** WHAT IS BEING ASKED **
The job is to find each line in the entries holding the string "dropped" and copy that line.

=== Begin Enclosure ===

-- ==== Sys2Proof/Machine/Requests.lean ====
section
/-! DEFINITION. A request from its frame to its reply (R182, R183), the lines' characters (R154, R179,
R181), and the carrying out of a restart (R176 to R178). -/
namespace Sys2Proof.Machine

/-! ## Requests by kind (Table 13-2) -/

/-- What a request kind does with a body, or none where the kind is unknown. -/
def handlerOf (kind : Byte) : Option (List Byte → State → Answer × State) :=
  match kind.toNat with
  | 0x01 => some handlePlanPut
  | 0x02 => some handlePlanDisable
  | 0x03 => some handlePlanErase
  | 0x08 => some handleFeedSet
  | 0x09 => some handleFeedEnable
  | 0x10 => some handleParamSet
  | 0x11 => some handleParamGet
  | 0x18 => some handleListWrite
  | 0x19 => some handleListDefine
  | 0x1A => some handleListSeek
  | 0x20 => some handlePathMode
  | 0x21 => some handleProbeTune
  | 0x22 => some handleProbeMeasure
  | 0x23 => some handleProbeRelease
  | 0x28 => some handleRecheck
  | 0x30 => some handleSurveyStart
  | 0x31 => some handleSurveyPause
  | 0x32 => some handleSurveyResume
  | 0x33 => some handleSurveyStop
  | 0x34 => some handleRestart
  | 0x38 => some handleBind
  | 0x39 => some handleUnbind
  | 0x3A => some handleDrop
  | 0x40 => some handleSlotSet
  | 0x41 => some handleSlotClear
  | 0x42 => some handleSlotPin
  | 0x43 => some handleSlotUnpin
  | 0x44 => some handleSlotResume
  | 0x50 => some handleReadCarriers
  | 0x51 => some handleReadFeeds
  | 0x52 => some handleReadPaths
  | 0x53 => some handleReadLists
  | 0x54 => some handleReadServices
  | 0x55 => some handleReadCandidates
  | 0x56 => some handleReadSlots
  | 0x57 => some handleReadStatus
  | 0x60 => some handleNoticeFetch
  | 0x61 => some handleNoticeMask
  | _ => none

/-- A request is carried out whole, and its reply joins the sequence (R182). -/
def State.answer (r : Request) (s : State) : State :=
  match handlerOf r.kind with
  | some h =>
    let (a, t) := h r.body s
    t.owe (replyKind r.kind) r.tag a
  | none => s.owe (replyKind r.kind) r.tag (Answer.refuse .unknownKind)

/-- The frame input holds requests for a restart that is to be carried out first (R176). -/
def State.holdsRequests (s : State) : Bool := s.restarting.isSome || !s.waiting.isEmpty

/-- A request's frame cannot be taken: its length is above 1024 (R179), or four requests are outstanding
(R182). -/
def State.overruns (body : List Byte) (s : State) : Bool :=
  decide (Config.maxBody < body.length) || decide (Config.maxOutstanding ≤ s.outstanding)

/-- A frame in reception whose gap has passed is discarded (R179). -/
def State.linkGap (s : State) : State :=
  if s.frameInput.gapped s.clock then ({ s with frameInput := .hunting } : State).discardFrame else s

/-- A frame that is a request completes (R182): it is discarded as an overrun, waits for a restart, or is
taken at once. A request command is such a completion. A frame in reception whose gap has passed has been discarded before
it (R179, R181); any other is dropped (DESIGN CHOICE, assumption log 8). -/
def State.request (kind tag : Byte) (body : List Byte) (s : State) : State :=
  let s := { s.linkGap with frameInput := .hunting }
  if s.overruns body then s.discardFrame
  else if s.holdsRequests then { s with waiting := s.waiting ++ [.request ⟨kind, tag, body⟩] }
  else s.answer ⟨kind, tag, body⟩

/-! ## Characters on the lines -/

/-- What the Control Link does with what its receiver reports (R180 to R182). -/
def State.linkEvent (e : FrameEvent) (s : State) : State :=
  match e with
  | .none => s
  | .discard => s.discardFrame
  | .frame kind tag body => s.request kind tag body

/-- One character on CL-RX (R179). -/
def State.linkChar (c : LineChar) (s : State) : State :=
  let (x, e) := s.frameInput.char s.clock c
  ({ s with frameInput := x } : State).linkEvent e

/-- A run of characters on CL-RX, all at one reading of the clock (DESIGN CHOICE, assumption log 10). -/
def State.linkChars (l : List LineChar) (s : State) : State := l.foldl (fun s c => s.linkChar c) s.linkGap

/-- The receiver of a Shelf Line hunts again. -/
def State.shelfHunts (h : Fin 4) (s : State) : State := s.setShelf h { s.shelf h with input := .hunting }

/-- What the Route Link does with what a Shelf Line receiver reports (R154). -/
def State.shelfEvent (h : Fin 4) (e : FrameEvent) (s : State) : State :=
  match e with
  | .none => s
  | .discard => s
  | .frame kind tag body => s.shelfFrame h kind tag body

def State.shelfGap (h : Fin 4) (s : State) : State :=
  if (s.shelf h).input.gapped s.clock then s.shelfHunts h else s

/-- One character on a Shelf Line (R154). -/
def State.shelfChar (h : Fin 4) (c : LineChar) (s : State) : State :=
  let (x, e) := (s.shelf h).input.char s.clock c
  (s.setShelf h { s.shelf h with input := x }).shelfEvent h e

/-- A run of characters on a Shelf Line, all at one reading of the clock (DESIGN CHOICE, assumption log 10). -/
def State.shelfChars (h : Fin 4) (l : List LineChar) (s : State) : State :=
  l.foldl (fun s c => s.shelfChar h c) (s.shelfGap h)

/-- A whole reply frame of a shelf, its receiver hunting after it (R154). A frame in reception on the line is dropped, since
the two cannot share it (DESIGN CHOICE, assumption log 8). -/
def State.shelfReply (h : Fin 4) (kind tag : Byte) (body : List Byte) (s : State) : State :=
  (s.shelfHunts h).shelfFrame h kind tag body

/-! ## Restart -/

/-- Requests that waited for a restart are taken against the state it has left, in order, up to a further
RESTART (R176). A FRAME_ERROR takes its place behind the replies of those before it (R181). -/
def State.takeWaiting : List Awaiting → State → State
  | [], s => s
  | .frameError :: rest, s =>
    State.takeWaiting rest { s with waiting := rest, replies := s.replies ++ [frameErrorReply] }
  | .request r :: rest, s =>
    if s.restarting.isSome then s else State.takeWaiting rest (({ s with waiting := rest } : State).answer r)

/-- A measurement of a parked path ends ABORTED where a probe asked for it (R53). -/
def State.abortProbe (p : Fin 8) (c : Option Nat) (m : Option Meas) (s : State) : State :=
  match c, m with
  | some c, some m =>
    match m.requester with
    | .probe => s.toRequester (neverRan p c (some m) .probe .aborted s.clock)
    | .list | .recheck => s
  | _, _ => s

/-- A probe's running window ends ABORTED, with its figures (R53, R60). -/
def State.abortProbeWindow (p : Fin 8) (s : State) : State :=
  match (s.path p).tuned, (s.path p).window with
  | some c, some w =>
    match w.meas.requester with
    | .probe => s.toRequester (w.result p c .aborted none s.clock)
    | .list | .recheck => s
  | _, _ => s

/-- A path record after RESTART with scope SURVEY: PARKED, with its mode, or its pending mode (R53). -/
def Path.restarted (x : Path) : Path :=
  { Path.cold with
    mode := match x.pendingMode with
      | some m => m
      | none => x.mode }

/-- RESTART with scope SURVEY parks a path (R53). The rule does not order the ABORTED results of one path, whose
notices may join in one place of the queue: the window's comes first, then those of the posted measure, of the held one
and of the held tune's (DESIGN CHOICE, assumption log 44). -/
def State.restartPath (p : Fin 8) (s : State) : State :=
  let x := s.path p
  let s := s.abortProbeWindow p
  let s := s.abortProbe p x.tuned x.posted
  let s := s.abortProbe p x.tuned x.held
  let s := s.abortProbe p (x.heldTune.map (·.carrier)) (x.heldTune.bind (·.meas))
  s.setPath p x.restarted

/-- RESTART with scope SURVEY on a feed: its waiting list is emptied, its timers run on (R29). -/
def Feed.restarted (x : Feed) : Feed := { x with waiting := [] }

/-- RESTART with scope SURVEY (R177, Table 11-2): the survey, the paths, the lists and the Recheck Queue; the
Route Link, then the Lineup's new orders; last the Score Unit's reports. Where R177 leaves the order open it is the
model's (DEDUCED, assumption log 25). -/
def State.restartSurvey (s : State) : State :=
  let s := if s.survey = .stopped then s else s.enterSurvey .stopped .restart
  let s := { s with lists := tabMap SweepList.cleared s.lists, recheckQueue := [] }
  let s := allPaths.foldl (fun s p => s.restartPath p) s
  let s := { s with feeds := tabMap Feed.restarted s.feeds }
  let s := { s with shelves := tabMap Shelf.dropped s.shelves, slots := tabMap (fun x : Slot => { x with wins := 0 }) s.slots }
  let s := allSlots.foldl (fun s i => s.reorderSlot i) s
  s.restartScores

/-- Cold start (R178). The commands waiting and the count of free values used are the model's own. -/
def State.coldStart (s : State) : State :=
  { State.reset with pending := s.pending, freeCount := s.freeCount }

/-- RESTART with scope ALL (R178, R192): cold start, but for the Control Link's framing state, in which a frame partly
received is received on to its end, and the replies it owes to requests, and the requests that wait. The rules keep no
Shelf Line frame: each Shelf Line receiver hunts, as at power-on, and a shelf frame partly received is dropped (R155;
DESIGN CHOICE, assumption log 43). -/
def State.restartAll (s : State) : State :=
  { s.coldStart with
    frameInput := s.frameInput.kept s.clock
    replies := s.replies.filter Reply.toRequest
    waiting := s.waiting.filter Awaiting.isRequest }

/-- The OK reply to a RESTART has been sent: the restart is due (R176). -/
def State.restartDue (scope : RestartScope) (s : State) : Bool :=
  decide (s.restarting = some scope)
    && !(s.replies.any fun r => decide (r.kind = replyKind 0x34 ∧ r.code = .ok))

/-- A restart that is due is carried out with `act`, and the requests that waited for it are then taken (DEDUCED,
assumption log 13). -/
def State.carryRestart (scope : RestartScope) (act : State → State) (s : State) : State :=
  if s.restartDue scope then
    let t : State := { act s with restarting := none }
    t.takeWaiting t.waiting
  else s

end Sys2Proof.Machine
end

=== End Enclosure ===

** REPLY TO THE TASK **
it (R179, R181); any other is dropped (DESIGN CHOICE, assumption log 8). -/
/-- A whole reply frame of a shelf, its receiver hunting after it (R154). A frame in reception on the line is dropped, since
  let s := { s with shelves := tabMap Shelf.dropped s.shelves, slots := tabMap (fun x : Slot => { x with wins := 0 }) s.slots }
Shelf Line frame: each Shelf Line receiver hunts, as at power-on, and a shelf frame partly received is dropped (R155;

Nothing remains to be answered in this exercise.